*Work to complete*:
Among the entries below, extract exactly the lines that run from the one with "h |>.put O.dictLastStatus 0x1609" through the one with "DICT_READ (R371). -/", both ends included.

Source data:

§

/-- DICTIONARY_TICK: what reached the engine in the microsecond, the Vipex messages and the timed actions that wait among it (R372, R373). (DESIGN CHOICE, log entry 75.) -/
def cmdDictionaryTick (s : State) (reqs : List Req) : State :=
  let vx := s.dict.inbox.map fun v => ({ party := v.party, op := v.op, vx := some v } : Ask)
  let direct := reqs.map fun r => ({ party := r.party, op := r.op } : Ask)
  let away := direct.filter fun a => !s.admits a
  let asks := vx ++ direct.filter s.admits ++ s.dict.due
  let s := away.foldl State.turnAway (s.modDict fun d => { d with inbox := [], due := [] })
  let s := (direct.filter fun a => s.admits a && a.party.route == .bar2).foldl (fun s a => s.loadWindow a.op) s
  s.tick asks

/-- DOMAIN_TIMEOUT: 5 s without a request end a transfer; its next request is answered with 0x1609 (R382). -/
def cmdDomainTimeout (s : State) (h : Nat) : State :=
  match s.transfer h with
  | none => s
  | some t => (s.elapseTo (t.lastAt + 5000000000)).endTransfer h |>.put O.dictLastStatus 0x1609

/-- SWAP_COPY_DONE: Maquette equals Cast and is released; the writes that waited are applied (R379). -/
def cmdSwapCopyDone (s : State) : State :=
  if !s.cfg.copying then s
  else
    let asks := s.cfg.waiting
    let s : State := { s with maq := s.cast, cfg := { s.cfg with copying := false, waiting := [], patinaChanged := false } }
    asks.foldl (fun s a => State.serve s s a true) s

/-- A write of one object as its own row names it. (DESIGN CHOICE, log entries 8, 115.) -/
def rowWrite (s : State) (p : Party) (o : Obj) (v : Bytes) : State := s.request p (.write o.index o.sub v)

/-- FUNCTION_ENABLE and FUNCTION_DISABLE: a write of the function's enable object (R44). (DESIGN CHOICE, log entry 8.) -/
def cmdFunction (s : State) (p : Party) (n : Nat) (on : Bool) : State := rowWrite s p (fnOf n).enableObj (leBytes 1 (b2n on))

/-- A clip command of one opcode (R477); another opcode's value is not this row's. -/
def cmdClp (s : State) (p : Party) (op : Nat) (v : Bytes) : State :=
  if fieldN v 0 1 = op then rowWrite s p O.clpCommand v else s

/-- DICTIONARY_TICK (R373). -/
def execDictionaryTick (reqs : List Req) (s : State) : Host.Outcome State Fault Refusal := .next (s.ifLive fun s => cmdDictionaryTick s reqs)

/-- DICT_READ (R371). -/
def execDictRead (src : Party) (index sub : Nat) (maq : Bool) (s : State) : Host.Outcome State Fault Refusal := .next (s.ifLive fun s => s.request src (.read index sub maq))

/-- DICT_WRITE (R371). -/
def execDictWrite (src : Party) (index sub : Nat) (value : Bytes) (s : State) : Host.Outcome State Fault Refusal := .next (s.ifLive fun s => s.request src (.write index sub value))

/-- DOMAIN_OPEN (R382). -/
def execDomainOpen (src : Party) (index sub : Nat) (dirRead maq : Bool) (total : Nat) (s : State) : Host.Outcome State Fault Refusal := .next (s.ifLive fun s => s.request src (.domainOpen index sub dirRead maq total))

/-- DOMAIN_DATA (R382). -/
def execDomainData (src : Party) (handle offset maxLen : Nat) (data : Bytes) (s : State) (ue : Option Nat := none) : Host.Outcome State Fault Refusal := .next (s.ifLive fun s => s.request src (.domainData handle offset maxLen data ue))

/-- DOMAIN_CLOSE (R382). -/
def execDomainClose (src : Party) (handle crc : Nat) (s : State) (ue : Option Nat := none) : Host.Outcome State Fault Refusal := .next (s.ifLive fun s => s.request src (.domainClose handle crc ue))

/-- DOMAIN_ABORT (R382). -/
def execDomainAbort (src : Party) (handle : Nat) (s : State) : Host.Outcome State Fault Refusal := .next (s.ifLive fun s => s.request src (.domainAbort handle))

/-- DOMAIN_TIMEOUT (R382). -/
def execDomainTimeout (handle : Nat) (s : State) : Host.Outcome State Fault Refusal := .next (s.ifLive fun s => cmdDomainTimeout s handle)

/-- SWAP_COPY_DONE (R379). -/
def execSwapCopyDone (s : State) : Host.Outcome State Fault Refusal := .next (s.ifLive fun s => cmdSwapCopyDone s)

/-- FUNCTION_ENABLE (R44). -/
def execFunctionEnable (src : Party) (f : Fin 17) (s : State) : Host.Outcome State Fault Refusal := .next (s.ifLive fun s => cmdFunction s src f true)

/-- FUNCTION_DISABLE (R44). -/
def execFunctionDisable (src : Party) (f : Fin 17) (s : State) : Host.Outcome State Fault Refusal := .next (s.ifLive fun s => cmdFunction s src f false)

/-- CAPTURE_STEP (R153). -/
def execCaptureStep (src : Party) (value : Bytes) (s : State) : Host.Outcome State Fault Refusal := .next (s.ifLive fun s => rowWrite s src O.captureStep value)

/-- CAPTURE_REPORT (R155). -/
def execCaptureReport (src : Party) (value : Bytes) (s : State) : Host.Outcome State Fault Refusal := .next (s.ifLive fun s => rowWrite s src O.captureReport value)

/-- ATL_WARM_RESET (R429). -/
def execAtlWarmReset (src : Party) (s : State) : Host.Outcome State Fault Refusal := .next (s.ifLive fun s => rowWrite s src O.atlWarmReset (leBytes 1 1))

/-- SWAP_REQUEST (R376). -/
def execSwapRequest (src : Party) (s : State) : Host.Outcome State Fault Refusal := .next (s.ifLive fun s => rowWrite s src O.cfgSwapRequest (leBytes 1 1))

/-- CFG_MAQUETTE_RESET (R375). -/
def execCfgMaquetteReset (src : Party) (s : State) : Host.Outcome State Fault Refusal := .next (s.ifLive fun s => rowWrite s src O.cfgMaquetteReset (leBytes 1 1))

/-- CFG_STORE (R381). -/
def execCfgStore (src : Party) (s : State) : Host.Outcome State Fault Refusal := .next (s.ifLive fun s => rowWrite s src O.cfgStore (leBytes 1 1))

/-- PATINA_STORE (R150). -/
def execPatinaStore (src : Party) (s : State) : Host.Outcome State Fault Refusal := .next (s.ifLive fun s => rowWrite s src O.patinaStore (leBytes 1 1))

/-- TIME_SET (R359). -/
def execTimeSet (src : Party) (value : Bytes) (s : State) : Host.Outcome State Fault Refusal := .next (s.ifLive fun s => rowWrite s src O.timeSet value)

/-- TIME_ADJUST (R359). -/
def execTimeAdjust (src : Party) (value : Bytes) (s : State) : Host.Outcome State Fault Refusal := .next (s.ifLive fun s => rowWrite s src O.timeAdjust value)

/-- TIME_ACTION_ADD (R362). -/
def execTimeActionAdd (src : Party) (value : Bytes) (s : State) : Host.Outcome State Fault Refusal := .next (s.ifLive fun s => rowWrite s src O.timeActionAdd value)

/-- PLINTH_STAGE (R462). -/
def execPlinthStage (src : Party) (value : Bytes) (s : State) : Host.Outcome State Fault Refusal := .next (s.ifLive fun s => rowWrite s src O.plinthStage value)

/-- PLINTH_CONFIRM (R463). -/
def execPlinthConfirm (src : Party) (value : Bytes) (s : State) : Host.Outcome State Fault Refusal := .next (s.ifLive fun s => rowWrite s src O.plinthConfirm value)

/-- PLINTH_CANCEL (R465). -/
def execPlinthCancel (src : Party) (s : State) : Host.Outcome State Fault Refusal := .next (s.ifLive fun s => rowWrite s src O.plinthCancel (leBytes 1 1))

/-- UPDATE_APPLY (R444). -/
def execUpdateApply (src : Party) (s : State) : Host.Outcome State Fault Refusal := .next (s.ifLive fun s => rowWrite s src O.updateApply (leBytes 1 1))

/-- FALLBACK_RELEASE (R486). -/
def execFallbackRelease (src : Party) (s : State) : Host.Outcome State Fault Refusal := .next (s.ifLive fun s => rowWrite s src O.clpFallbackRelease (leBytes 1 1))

§

*Task result*:
  | some t => (s.elapseTo (t.lastAt + 5000000000)).endTransfer h |>.put O.dictLastStatus 0x1609

/-- SWAP_COPY_DONE: Maquette equals Cast and is released; the writes that waited are applied (R379). -/
def cmdSwapCopyDone (s : State) : State :=
  if !s.cfg.copying then s
  else
    let asks := s.cfg.waiting
    let s : State := { s with maq := s.cast, cfg := { s.cfg with copying := false, waiting := [], patinaChanged := false } }
    asks.foldl (fun s a => State.serve s s a true) s

/-- A write of one object as its own row names it. (DESIGN CHOICE, log entries 8, 115.) -/
def rowWrite (s : State) (p : Party) (o : Obj) (v : Bytes) : State := s.request p (.write o.index o.sub v)

/-- FUNCTION_ENABLE and FUNCTION_DISABLE: a write of the function's enable object (R44). (DESIGN CHOICE, log entry 8.) -/
def cmdFunction (s : State) (p : Party) (n : Nat) (on : Bool) : State := rowWrite s p (fnOf n).enableObj (leBytes 1 (b2n on))

/-- A clip command of one opcode (R477); another opcode's value is not this row's. -/
def cmdClp (s : State) (p : Party) (op : Nat) (v : Bytes) : State :=
  if fieldN v 0 1 = op then rowWrite s p O.clpCommand v else s

/-- DICTIONARY_TICK (R373). -/
def execDictionaryTick (reqs : List Req) (s : State) : Host.Outcome State Fault Refusal := .next (s.ifLive fun s => cmdDictionaryTick s reqs)

/-- DICT_READ (R371). -/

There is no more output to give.